Once ingested, the incubation period is usually 12 to 72 hours. As discussed above, there may be a history of eating undercooked poultry or eggs. Symptoms can include rapid onset of nausea, vomiting, diarrhea, abdominal pain, headache, and fever. On physical exam, there is commonly fever, dehydration, abdominal tenderness, and guaiac positive stool.
The diagnosis can be made via a stool culture. Other causes of infectious diarrhea such as E. Coli 0157, Shigella, and Campylobacter should be ruled out. In the very ill patient, blood cultures may be necessary. Other inpatient labs could include a CBC to measure leukocytosis or a CMP to indicate electrolyte balance.
The treatment for Salmonella gastroenteritis is largely supportive. The vast majority of patients will have a self-limited illness. In identified cases, the clinician or lab director should assure reporting to the CDC to track outbreaks. Vigorous hydration and electrolyte support is key. Anti-motility drugs are contraindicated as they can worsen the course.

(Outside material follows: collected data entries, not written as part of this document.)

-- ==== Sys2Proof/Machine/MemCmds.lean ====
section
/-! DEFINITION. Memory commands: the BAR2 aperture, accesses at home slices, regulators, waits, the scrubber (R197,
R206-R208, R225, R226, R232, R234, R243, R244). -/

namespace Sys2Proof.Machine

/-- Device physical address of a BAR2 offset (R243). -/
def State.bar2Addr (s : State) (off : Nat) : Nat := s.fld .pciBar2Base 0 47 30 * 2 ^ 30 + off

/-- The completion a host read gets: 0 success, 1 Unsupported Request, 2 success with the EP bit (R197, R232). -/
def State.hostAnswer (s : State) (status : Nat) (bs : List Byte) : State :=
  { s with booth := { s.booth with answer := some ⟨status, 0, 0, bs⟩ } }

/-- An access that found every way of its set pinned waits (R208). -/
def State.addWaiter (s : State) (r : MemReq) : State :=
  if s.mem.waiters.contains r then s else { s with mem := { s.mem with waiters := s.mem.waiters ++ [r] } }

/-- A waiting host or RDMA access made (R208). -/
def State.serveWaiter (s : State) (r : MemReq) : State :=
  match r.data with
  | none =>
    match forceReads (piecesOf r.pa r.bytes) s with
    | (bs, bad, s) => s.hostAnswer (if bad.isEmpty then 0 else 2) bs
  | some bs => forceStores (piecesOf r.pa bs.length) bs s

/-- Some line of an access finds every way of its set pinned (R208). -/
def State.blocked (s : State) (r : MemReq) : Bool :=
  (piecesOf r.pa r.bytes).any (fun p => decide (s.place p.1 = .stack) && (match s.cacheOwner p.1 with
    | some c => (s.allocLine c (p.1 / 256)).isNone
    | none => false))

/-- Waiting accesses whose sets have a free way again are made, in the order they came; a kernel's is tried again with its transfer (R208). -/
def State.settleWaiters (s : State) : State :=
  s.mem.waiters.foldl (fun (s : State) r =>
    if s.blocked r then s
    else
      let s := { s with mem := { s.mem with waiters := s.mem.waiters.erase r } }
      if r.kernel.isSome then s else s.serveWaiter r) s

/-- Host writes that still wait for a way are made before anything later is answered (R244): through a way where one is free, else
uncached, as after the 10 ms of R208. -/
def State.settleHost (s : State) : State :=
  (s.mem.waiters.filter (fun (r : MemReq) => r.kernel.isNone && r.data.isSome)).foldl (fun (s : State) r =>
    ({ s with mem := { s.mem with waiters := s.mem.waiters.erase r } }).serveWaiter r) s

/-- A host read through BAR2: unmapped bytes give Unsupported Request, poison the EP bit (R197, R232, R243). -/
def execBar2Read (off len : Nat) (s : State) : Host.Outcome State Fault Refusal :=
  if s.barLive = true ∧ 0 < len ∧ off + len ≤ 2 ^ 36 then
    let s := s.settleHost
    let a := s.bar2Addr off
    match s.memRead 4 false a len with
    | .inl (bs, bad, s) => .next (s.hostAnswer (if bad.isEmpty then 0 else 2) bs)
    | .inr .unmapped => .next (s.hostAnswer 1 [])
    | .inr _ => .next (s.addWaiter ⟨s.pageOwner a, a, len, none, none⟩)
  else .next s

/-- One piece of a host write: discarded where unmapped (R197). -/
def State.hostPiece (s : State) (a : Nat) (bs : List Byte) : State :=
  match s.pieceWrite 4 a bs with
  | .inl s => s
  | .inr .unmapped => s
  | .inr _ => s.addWaiter ⟨s.pageOwner a, a, bs.length, some bs, none⟩

def hostPieces : List (Nat × Nat) → List Byte → State → State
  | [], _, s => s
  | p :: t, bs, s => hostPieces t (bs.drop p.2) (s.hostPiece p.1 (bs.take p.2))

/-- A host posted write through BAR2 (R197, R243, R244). -/
def execBar2Write (off : Nat) (data : List Byte) (s : State) : Host.Outcome State Fault Refusal :=
  if s.barLive = true ∧ off + data.length ≤ 2 ^ 36 then
    .next (hostPieces (piecesOf (s.bar2Addr off) data.length) data s)
  else .next s

/-- The stack bytes an access at a home slice needs, and in which direction: none where the cache partition serves it
(R206, R207, R224). -/
def State.stackNeed (s : State) (pa : Nat) (write : Option (List Byte)) : Option (Bool × Nat) :=
  match s.cacheOwner pa with
  | none => some (write.isSome, 64)
  | some _ =>
    match write with
    | some _ => none
    | none =>
      match s.mem.lines.find? (fun l => decide (l.line = pa / 256)) with
      | some l => if l.valid.getLsbD (pa / 64 % 4) then none else some (false, 64)
      | none => some (false, 64)

/-- The access made: the sector's bytes answer a read; a write of a whole line resets its sequence (R215). -/
def State.sliceServe (s : State) (pa : Nat) (write : Option (List Byte)) : State :=
  match write with
  | none =>
    match s.lineRead (pa / 64 * 64) 64 with
    | .inl (bs, bad, s) => s.hostAnswer (if bad.isEmpty then 0 else 2) bs
    | .inr _ => s.addWaiter ⟨s.pageOwner pa, pa, 64, none, none⟩
  | some bs => s.hostPiece pa bs

/-- The request is admissible now (R225). -/
def State.admissible (s : State) (ctx : Nat) (write : Bool) (bytes : Nat) : Bool :=
  decide (s.waitFclk (bucketOf ctx write) bytes = 0)

/-- The stack controller that serves an address. -/
def State.ctrlOf (s : State) (pa : Nat) : Nat := let p := s.hash pa; (s.relocate p.1 p.2).1 / 64

/-- A lead request that the lead's regulator and the guarantee bucket both admit (R226, step 1). -/
def State.firstClass (s : State) (r : MemReq) : Bool :=
  (match s.ctx? r.ctx with | some c => c.lead | none => false)
    && s.admissible r.ctx r.data.isSome r.bytes && s.guaranteed r.bytes

/-- A request is the next its stack controller serves (R226): one of step 1; or, with none of those there, an admissible one whose
context comes first after the one served last, with the system class as one more context. -/
def State.isNext (s : State) (r : MemReq) : Bool :=
  let k := s.ctrlOf r.pa
  let here := s.mem.queue.filter (fun (y : MemReq) => decide (s.ctrlOf y.pa = k))
  let dist (y : MemReq) : Nat := (y.ctx + 16 - mget 16 s.mem.turns k) % 17
  s.admissible r.ctx r.data.isSome r.bytes && (s.firstClass r || (!here.any s.firstClass
    && (here.filter (fun y => s.admissible y.ctx y.data.isSome y.bytes)).all (fun y => decide (dist r ≤ dist y))))

/-- A request served, and the round-robin turn of its controller noted (R226). -/
def State.serveReq (s : State) (r : MemReq) : State :=
  (if s.firstClass r then s else { s with mem := { s.mem with turns := mset 16 s.mem.turns (s.ctrlOf r.pa) r.ctx } }).sliceServe r.pa r.data

/-- An access to a stack address at its home slice: a 64-byte sector read, or a write inside one line. It waits there while
its regulator does not admit it or its controller serves others first (R206, R207, R225, R226); a line in the middle of its ordered
sequence holds a read (R214). -/
def execCacheAccess (pa : Nat) (write : Option (List Byte)) (s : State) : Host.Outcome State Fault Refusal :=
  let len := match write with
    | some bs => bs.length
    | none => 64 - pa % 64
  if s.place pa = .stack ∧ 0 < len ∧ pa % 256 + len ≤ 256 then
    if write = none ∧ s.midSeq (pa / 256) = true then .next s
    else
      let own := s.pageOwner pa
      match s.stackNeed pa write with
      | none => .next (s.sliceServe pa write)
      | some (w, n) =>
        let r : MemReq := ⟨own, pa, len, write, none⟩
        if s.admissible own w n && s.isNext r then .next (s.serveReq r)
        else .next { s with mem := { s.mem with queue := s.mem.queue ++ [r] } }
  else .next s

/-- Waiting request `i` becomes admissible, after the least number of FCLK that makes it so (log entry 8), and is served; it does not
come about while its stack controller has another request to serve first (R225, R226). -/
def execRequestAdmit (i : Nat) (s : State) : Host.Outcome State Fault Refusal :=
  match s.mem.queue[i]? with
  | none => .next s
  | some r =>
    let s1 := s.passFclk (s.waitFclk (bucketOf r.ctx r.data.isSome) r.bytes)
    if s1.isNext r then .next (({ s1 with mem := { s1.mem with queue := dropAt s1.mem.queue i } }).serveReq r)
    else .next s

/-- Waiting access `i` has waited 10 ms for a way: a kernel's faults, a host or RDMA access is forwarded uncached; one that is no longer
held up is made (R208). -/
def execCacheSetWaitLimit (i : Nat) (s : State) : Host.Outcome State Fault Refusal :=
  match s.mem.waiters[i]? with
  | none => .next s
  | some r =>
    let held := s.blocked r
    let s := { s with mem := { s.mem with waiters := dropAt s.mem.waiters i } }
    match r.kernel with
    | some (n, pc, cls, op) => if held then .next (s.kernelFault n ⟨.waitLimit, ⟨pc, cls, op⟩, 0, none⟩) else .next s
    | none => .next (s.serveWaiter r)

/-- A newly found uncorrectable error is reported by the scrubber (R234). -/
def State.scrubEvent (s : State) (found : Bool) (level addr : Nat) : State :=
  if found then s.post 0x0020 2 none [w64 level, w64 addr] else s

/-- A stack granule's blocks scrubbed one after another: whether an error not met before was found. -/
def scrubBlocks : List Nat → State → Bool × State
  | [], s => (false, s)
  | b :: t, s =>
    let fresh := decide (mget stkOk s.mem.stackEcc (s.stackKey b / 64) = stkUe)
    match s.stackBlock b with
    | (_, s) =>
      match scrubBlocks t s with
      | (f, s) => (fresh || f, s)

/-- The scrubber reads the next Apron word (level 0), Wings line (1) or stack granule (2) at a device physical address
(R234). -/
def execScrubRead (level : Nat) (addr : Nat) (s : State) : Host.Outcome State Fault Refusal :=
  match level, s.place addr with
  | 0, .apron n off =>
    let sc := eccScan (s.stage n).ap.ecc (off / 8) 1
    match s.apRead n (off / 8 * 8) 8 5 with
    | (_, _, s) => .next (s.scrubEvent (!sc.ue.isEmpty) 0 (addr / 8 * 8))
  | 1, .scratch o =>
    if s.fld .wngScrub 0 12 12 = 0 then .next s
    else
      let sc := eccScan s.mem.scratchEcc (o / 256 * 16) 16
      match s.scratchRead (o / 256 * 256) 256 with
      | (_, _, s) => .next (s.scrubEvent (!sc.ue.isEmpty) 1 (addr / 256 * 256))
  | 1, .stack =>
    if s.fld .wngScrub 0 12 12 = 0 then .next s
    else
      match s.mem.lines.find? (fun l => decide (l.line = addr / 256)) with
      | none => .next s
      | some l =>
        let sc := l.scan 0 256
        let s := { s with
          mem := { s.mem with
            lines := s.mem.lines.map (fun (x : CLine) => if x.line = l.line then { x with ecc := sc.ecc } else x) } }
        .next ((s.countWings (s.sliceSet l.line).1 (256 * l.line) true sc).scrubEvent (!sc.ue.isEmpty) 1
          (addr / 256 * 256))
  | 2, .stack =>
    if s.fld .hbmScrub 0 8 8 = 0 then .next s
    else
      let g := addr / 256 * 256
      match scrubBlocks [g, g + 64, g + 128, g + 192] ((s.charge 16 false 256).stackMoved g 256 false) with
      | (f, s) => .next (s.scrubEvent f 2 g)
  | _, _ => .next s

end Sys2Proof.Machine
end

In those with immunocompromised state, geriatric patients, or young pediatric patients, care should be taken to watch for bacteremia. These patients may benefit from anti-biotics, as they can be at risk for systemic infection. Reasonable anti-biotics include Levaquin, azithromycin, amoxicillin, ceftriaxone. Patients with severe infection, bacteremia, or signs of overt dehydration should be admitted to the hospital.
General prevention of further disease is paramount. Patients should be educated about properly handling meat, poultry, and eggs. Food should be cooked properly and thoroughly to kill Salmonella spores. Patients with reptilian pets should be cautious and practice vigorous hand washing.
As discussed above, there are many pearls here in the case presentation as well as regarding Salmonella in general. In reference to our questions from previous, one would note more watery diarrhea and possibly a history of anti-biotic use or health care exposure with Clostidium Difficile infection. In patients with IBD, there usually is a longer duration of bloody diarrhea and can be accompanied by joint pains, skin rash, visual changes such as scleritis, in the setting of a positive family history. Giardia infections can be from drinking in streams and may be accompanied by sulfur smelling burps.
Prakash, P. et al (2016). Salmonella Infection. The 5 Minute Clinical Consult.